Quote the entries below from the line with "else s.onlyAnswers t" through the line with "def Sys2Proof.Claims.PtsDefineLinksItsMembers : Prop", both ends included, and only those lines.

•••••

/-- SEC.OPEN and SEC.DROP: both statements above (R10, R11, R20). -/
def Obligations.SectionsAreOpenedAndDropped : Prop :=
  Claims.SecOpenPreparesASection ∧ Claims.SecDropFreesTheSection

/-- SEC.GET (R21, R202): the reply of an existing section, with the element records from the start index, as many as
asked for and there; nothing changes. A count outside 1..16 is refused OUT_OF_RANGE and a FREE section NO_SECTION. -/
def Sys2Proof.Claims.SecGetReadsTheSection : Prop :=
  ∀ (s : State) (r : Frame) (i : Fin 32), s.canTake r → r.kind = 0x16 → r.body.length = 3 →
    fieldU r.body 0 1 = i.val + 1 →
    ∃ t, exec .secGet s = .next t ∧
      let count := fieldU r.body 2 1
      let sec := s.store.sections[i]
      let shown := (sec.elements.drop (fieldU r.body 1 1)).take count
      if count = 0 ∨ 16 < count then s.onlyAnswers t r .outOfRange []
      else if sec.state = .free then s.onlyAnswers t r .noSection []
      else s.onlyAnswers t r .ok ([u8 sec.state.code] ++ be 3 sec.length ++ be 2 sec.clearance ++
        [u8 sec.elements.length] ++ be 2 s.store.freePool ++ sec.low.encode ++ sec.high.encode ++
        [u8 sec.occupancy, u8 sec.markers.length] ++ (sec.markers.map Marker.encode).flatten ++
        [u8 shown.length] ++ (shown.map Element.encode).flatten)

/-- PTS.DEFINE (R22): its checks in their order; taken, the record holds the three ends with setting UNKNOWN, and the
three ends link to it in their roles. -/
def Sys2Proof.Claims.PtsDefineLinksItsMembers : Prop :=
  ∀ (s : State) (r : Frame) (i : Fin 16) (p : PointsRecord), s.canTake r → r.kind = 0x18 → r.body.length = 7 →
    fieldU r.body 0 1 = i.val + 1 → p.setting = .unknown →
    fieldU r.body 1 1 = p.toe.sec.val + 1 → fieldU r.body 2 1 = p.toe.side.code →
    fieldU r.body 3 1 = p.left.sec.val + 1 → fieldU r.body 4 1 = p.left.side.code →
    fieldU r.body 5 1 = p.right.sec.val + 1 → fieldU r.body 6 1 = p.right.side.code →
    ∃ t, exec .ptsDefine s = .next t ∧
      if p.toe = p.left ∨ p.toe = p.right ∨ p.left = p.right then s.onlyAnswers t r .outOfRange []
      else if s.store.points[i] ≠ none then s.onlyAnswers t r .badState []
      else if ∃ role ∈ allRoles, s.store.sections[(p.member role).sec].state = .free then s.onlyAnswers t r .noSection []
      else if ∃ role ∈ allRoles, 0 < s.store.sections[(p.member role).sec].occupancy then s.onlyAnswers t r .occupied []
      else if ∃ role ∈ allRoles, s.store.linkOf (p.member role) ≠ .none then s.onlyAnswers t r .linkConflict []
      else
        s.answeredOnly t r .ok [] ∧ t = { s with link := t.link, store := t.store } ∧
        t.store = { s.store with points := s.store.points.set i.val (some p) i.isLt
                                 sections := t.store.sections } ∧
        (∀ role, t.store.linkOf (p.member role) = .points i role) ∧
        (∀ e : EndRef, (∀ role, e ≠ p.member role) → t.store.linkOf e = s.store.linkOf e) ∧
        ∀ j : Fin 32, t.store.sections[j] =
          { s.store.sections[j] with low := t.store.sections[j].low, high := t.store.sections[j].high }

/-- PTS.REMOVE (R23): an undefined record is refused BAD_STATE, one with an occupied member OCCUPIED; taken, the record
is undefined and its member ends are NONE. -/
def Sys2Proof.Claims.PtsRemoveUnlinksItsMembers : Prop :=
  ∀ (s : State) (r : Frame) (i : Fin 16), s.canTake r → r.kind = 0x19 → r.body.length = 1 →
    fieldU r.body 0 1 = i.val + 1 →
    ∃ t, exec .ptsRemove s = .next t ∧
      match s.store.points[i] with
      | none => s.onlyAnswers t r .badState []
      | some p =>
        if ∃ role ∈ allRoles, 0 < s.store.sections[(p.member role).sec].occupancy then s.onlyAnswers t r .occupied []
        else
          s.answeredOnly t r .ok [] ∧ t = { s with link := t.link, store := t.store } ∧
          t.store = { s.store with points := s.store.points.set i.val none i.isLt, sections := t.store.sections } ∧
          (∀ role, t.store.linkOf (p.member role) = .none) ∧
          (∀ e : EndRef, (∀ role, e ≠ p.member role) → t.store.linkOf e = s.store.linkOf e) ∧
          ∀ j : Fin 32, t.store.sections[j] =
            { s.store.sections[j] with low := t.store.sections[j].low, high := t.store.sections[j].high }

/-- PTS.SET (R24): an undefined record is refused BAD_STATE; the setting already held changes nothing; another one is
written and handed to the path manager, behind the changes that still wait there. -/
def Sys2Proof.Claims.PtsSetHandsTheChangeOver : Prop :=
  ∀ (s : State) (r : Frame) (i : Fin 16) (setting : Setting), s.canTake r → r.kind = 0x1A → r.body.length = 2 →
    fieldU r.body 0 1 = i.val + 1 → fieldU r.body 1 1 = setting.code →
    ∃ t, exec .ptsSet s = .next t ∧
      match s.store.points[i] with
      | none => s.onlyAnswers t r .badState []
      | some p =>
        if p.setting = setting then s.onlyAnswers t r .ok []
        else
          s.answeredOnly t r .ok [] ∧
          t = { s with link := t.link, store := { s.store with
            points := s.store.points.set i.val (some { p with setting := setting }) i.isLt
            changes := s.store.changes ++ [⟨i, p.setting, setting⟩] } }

•••••

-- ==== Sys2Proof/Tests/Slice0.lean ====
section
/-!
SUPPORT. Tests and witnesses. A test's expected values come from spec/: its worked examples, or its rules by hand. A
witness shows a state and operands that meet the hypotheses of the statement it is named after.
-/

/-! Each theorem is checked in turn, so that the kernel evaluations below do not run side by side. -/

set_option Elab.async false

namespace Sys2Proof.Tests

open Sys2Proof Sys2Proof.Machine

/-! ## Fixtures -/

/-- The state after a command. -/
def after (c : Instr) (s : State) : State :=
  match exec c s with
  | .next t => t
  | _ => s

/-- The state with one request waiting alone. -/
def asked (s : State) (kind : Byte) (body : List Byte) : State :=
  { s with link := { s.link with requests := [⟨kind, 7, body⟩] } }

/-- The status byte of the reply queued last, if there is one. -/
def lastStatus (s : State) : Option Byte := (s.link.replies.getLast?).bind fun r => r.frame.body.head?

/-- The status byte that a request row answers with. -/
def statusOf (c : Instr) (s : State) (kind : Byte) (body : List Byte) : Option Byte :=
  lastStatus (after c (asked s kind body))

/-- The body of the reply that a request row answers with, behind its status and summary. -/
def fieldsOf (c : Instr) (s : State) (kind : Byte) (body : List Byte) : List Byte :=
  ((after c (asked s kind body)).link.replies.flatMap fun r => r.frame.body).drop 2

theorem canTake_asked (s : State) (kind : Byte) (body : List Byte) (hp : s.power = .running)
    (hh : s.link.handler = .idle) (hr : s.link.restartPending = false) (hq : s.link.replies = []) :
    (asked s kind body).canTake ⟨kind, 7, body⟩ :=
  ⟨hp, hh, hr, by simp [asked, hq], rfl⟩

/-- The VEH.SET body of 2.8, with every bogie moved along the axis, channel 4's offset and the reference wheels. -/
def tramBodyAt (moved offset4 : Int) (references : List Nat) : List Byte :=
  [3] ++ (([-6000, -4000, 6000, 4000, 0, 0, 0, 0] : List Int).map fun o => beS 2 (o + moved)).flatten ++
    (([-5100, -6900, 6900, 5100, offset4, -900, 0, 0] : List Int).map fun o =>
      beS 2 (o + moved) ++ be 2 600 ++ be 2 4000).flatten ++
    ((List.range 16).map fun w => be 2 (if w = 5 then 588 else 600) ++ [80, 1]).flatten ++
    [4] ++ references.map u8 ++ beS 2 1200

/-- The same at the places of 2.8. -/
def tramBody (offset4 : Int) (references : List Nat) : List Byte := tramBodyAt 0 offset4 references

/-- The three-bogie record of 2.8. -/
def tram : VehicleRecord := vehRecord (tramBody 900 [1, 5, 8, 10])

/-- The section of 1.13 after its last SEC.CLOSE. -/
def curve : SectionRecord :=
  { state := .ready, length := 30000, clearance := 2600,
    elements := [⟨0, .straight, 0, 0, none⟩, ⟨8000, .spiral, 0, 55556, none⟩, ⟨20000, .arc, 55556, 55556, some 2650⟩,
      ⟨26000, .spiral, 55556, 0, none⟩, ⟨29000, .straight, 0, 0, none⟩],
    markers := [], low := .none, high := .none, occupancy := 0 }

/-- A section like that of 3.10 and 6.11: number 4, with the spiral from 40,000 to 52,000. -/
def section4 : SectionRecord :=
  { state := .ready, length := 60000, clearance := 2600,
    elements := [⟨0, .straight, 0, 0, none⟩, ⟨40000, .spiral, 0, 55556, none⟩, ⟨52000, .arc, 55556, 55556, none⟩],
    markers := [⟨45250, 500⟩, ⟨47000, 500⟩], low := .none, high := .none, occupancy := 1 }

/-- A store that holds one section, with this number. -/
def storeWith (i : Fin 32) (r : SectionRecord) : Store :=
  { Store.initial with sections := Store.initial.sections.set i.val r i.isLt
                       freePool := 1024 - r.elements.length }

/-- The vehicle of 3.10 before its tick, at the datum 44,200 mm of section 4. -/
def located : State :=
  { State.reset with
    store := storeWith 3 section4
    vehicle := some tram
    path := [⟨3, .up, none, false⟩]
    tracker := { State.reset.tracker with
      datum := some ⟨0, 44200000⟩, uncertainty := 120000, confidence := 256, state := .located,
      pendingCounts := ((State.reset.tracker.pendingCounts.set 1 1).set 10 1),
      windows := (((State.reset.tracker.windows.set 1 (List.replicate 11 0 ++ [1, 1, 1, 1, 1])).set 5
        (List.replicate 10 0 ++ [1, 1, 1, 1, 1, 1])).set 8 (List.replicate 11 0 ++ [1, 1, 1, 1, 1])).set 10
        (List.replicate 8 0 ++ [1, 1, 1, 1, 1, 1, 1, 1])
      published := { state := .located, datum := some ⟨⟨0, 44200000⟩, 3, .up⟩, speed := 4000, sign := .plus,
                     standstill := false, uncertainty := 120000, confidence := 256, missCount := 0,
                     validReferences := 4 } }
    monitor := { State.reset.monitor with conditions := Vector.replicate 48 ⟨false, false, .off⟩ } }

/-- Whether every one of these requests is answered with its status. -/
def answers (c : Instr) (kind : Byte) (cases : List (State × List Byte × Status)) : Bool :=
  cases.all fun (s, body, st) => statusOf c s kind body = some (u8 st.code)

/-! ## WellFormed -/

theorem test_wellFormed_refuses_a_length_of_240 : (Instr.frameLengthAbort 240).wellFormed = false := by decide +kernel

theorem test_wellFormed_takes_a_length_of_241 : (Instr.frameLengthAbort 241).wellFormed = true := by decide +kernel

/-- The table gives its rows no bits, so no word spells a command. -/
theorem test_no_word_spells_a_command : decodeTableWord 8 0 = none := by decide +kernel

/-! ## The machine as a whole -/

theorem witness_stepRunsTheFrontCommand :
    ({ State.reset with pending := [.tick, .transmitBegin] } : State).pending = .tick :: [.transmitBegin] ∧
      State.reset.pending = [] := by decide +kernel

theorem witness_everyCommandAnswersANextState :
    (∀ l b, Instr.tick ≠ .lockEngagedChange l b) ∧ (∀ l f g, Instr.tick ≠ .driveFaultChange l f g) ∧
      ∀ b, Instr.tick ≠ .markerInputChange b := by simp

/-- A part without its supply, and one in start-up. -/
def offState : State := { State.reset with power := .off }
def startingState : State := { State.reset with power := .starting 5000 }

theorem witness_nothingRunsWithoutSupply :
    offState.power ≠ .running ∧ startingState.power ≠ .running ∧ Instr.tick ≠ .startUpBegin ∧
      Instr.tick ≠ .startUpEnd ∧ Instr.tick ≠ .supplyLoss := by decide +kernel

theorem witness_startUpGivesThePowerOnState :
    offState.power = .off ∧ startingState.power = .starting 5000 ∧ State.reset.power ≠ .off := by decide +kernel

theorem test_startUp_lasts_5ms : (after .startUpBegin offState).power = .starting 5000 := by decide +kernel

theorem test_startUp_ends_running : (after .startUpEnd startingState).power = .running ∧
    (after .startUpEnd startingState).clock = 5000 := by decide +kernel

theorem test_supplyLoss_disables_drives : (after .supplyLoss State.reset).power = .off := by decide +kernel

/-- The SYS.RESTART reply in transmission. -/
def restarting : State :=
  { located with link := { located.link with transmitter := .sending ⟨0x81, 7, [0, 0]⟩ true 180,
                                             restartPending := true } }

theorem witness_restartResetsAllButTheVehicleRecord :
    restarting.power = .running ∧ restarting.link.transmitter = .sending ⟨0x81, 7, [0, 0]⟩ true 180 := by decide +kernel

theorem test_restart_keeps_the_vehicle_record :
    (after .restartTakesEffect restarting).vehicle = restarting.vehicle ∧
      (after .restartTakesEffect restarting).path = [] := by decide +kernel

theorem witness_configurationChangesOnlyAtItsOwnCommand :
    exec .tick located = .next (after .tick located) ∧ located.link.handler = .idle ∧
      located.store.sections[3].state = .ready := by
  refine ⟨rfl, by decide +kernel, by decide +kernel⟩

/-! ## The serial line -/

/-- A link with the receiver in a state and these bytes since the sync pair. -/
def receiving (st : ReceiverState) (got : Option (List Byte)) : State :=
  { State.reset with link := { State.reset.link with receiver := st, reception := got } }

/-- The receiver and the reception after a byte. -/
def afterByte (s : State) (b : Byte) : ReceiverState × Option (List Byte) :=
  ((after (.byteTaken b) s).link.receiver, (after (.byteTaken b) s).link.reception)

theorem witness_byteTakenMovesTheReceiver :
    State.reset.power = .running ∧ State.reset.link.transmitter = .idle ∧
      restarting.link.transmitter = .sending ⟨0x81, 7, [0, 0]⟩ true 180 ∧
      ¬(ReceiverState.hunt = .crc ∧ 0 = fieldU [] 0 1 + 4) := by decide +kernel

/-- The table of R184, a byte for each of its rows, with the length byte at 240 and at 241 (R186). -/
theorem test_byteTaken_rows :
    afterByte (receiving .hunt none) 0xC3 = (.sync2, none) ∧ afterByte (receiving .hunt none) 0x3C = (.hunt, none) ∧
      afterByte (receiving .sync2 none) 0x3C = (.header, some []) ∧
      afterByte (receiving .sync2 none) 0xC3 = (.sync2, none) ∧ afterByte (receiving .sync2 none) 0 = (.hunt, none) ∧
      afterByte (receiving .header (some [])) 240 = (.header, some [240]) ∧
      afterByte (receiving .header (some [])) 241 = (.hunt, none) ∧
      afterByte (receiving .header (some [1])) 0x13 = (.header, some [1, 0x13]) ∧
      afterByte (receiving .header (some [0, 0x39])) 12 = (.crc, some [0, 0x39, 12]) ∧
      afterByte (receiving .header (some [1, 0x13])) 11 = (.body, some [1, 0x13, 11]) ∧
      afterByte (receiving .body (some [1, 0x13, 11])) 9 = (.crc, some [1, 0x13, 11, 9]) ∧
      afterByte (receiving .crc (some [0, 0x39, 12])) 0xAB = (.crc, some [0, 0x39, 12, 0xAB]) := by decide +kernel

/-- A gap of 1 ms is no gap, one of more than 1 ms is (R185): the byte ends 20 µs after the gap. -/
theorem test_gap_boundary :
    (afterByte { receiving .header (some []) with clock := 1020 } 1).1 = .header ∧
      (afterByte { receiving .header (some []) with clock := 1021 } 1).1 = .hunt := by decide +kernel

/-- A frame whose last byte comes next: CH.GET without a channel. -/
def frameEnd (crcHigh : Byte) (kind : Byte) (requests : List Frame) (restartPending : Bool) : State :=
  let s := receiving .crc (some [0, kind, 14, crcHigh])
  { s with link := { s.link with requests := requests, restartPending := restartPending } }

•••••

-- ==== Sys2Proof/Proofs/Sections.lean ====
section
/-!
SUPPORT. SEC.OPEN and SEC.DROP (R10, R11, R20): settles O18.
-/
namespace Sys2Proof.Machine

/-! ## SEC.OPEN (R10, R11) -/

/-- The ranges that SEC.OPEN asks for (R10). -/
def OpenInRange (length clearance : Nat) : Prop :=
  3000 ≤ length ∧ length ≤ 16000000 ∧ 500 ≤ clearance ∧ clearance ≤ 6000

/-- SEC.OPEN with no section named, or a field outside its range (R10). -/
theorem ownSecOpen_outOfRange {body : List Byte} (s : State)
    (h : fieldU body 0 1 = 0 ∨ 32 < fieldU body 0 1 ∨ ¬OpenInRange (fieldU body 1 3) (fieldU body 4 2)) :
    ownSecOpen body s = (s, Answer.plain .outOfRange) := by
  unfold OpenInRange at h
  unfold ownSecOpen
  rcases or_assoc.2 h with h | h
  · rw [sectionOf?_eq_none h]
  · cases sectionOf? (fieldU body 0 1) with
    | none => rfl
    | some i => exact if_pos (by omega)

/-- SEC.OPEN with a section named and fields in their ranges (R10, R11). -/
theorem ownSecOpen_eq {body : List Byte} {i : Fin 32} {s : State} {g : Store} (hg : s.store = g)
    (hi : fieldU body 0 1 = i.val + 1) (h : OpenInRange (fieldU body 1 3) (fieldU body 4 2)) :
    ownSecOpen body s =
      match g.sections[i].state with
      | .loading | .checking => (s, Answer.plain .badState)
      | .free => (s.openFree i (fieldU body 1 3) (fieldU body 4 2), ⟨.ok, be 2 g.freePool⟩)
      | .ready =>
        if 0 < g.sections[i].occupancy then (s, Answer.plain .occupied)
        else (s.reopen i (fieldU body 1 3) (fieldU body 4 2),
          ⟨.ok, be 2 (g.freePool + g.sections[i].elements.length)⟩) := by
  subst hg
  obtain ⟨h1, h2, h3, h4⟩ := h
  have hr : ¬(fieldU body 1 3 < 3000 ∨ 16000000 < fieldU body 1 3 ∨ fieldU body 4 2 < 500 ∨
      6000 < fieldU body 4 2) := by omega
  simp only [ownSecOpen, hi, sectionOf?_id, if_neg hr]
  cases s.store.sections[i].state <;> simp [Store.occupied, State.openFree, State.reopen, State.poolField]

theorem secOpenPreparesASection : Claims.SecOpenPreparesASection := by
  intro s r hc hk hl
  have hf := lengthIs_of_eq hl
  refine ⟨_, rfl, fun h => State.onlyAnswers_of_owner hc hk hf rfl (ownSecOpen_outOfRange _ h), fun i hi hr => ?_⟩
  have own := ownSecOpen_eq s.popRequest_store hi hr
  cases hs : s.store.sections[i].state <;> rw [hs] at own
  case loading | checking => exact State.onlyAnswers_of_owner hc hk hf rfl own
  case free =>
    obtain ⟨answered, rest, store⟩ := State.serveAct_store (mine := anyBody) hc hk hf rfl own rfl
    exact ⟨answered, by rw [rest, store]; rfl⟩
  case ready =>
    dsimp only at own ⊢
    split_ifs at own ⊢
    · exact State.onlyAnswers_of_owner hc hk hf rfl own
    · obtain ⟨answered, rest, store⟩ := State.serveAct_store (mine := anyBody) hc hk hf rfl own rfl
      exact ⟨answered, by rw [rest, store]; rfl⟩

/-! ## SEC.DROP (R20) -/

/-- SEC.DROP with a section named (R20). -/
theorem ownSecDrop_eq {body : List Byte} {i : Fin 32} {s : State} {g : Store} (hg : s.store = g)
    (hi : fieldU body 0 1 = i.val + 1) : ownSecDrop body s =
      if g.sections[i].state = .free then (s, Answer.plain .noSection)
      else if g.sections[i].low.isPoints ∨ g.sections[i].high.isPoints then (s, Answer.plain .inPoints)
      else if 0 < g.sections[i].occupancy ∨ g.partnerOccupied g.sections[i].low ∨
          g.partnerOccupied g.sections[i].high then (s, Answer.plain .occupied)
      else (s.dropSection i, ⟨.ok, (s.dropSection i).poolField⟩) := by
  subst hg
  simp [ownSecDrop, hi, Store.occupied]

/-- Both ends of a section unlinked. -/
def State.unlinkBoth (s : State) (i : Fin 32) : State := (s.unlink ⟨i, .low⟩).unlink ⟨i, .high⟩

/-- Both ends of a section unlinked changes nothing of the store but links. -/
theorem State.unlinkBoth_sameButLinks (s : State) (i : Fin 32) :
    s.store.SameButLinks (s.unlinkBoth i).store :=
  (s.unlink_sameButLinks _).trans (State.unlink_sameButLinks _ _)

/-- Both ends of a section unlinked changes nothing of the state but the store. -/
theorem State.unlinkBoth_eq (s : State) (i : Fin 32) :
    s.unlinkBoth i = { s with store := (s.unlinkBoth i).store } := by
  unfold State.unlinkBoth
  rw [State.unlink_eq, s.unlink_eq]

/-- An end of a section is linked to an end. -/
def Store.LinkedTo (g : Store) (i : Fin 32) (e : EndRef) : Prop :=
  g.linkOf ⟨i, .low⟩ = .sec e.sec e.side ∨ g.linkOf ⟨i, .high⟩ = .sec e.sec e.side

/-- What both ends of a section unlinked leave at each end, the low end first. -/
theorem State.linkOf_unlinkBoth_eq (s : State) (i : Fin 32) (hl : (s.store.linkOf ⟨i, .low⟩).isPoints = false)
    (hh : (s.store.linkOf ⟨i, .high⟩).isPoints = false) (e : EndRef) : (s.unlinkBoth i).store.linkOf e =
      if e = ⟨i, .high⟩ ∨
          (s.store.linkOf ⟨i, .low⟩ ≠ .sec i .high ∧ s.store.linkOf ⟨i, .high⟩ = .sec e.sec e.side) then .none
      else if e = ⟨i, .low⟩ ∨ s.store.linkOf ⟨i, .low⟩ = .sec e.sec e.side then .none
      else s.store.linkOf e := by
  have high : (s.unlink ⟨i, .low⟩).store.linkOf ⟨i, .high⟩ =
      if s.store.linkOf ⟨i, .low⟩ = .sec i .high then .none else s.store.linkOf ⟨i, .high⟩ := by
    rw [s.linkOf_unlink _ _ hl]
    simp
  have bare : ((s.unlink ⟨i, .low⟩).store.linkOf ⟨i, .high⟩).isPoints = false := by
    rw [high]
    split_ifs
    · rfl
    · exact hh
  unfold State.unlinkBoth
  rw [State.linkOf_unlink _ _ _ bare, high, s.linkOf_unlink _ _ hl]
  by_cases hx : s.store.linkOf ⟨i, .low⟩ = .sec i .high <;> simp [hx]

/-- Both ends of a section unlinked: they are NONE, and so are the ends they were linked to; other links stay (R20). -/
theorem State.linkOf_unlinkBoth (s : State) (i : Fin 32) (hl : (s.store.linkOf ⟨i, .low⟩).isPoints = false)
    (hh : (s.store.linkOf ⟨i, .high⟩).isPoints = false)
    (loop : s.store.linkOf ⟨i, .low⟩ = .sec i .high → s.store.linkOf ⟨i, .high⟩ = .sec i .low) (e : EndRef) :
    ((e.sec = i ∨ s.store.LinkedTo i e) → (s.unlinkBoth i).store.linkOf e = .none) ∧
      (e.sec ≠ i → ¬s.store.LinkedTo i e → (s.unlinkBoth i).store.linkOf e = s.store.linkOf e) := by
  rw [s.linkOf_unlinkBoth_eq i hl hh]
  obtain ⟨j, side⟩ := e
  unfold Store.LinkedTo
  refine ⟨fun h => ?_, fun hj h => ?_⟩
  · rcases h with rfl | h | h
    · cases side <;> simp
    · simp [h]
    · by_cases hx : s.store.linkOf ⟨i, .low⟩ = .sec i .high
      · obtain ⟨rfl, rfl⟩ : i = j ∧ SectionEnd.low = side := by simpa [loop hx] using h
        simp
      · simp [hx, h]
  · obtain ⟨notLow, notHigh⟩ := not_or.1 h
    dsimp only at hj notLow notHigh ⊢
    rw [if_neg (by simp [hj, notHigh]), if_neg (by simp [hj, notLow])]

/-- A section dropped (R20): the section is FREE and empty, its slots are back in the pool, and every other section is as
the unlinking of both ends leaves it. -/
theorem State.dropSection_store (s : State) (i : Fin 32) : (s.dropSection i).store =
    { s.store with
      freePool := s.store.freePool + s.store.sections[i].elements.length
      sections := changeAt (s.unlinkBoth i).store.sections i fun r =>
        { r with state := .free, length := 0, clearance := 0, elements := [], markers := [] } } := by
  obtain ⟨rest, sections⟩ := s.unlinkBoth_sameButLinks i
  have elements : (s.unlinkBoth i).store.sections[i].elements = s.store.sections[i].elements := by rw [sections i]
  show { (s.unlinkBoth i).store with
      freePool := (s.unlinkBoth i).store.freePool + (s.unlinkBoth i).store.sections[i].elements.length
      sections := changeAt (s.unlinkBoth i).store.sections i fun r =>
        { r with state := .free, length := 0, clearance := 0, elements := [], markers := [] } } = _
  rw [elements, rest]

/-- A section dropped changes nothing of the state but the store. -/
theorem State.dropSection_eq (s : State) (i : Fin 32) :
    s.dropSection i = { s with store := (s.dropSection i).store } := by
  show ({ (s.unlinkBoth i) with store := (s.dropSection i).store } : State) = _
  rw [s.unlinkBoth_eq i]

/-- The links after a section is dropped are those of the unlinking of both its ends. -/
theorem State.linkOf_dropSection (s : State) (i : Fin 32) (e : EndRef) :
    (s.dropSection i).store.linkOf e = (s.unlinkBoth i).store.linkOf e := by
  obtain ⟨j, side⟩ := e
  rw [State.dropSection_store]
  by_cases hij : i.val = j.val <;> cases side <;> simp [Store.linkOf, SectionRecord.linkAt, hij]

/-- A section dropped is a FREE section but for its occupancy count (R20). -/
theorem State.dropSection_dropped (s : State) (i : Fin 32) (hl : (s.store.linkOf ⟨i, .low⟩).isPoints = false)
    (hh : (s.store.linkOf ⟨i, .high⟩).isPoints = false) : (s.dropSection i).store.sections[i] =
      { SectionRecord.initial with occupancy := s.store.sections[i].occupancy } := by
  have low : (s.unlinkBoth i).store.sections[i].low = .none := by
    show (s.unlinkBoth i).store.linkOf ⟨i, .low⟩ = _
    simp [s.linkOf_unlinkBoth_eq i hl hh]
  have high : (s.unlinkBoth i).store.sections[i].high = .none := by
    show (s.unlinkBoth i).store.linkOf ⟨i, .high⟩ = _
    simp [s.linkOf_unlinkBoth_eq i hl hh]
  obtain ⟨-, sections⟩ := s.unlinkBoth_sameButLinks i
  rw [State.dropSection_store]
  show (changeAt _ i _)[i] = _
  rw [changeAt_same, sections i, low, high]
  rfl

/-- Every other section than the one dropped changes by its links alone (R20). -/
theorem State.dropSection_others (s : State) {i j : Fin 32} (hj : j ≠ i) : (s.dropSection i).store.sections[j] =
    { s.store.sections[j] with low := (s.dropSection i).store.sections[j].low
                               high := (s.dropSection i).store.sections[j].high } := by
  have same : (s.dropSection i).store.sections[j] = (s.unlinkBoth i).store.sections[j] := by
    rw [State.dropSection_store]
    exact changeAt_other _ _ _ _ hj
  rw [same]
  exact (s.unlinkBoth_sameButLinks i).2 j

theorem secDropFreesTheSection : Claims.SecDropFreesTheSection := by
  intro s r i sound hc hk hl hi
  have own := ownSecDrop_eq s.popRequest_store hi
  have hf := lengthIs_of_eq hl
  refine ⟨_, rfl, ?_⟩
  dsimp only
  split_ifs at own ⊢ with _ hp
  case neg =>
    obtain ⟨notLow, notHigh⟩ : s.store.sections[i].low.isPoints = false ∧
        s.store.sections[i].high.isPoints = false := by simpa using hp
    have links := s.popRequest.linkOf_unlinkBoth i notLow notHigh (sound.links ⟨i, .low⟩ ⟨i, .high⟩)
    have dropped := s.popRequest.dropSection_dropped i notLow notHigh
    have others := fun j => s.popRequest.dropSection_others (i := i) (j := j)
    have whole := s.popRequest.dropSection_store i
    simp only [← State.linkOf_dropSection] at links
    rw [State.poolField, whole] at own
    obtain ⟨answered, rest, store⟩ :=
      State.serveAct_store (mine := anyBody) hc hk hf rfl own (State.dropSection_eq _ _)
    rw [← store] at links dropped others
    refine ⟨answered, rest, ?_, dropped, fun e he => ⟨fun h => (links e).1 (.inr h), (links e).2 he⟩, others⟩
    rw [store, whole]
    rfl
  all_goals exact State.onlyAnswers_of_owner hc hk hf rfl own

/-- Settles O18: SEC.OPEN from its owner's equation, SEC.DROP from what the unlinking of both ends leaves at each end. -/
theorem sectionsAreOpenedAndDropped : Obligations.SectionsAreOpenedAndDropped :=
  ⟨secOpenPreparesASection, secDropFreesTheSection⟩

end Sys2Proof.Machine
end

•••••

**ANSWER SECTION**
      else s.onlyAnswers t r .ok ([u8 sec.state.code] ++ be 3 sec.length ++ be 2 sec.clearance ++
        [u8 sec.elements.length] ++ be 2 s.store.freePool ++ sec.low.encode ++ sec.high.encode ++
        [u8 sec.occupancy, u8 sec.markers.length] ++ (sec.markers.map Marker.encode).flatten ++
        [u8 shown.length] ++ (shown.map Element.encode).flatten)

/-- PTS.DEFINE (R22): its checks in their order; taken, the record holds the three ends with setting UNKNOWN, and the
three ends link to it in their roles. -/
def Sys2Proof.Claims.PtsDefineLinksItsMembers : Prop :=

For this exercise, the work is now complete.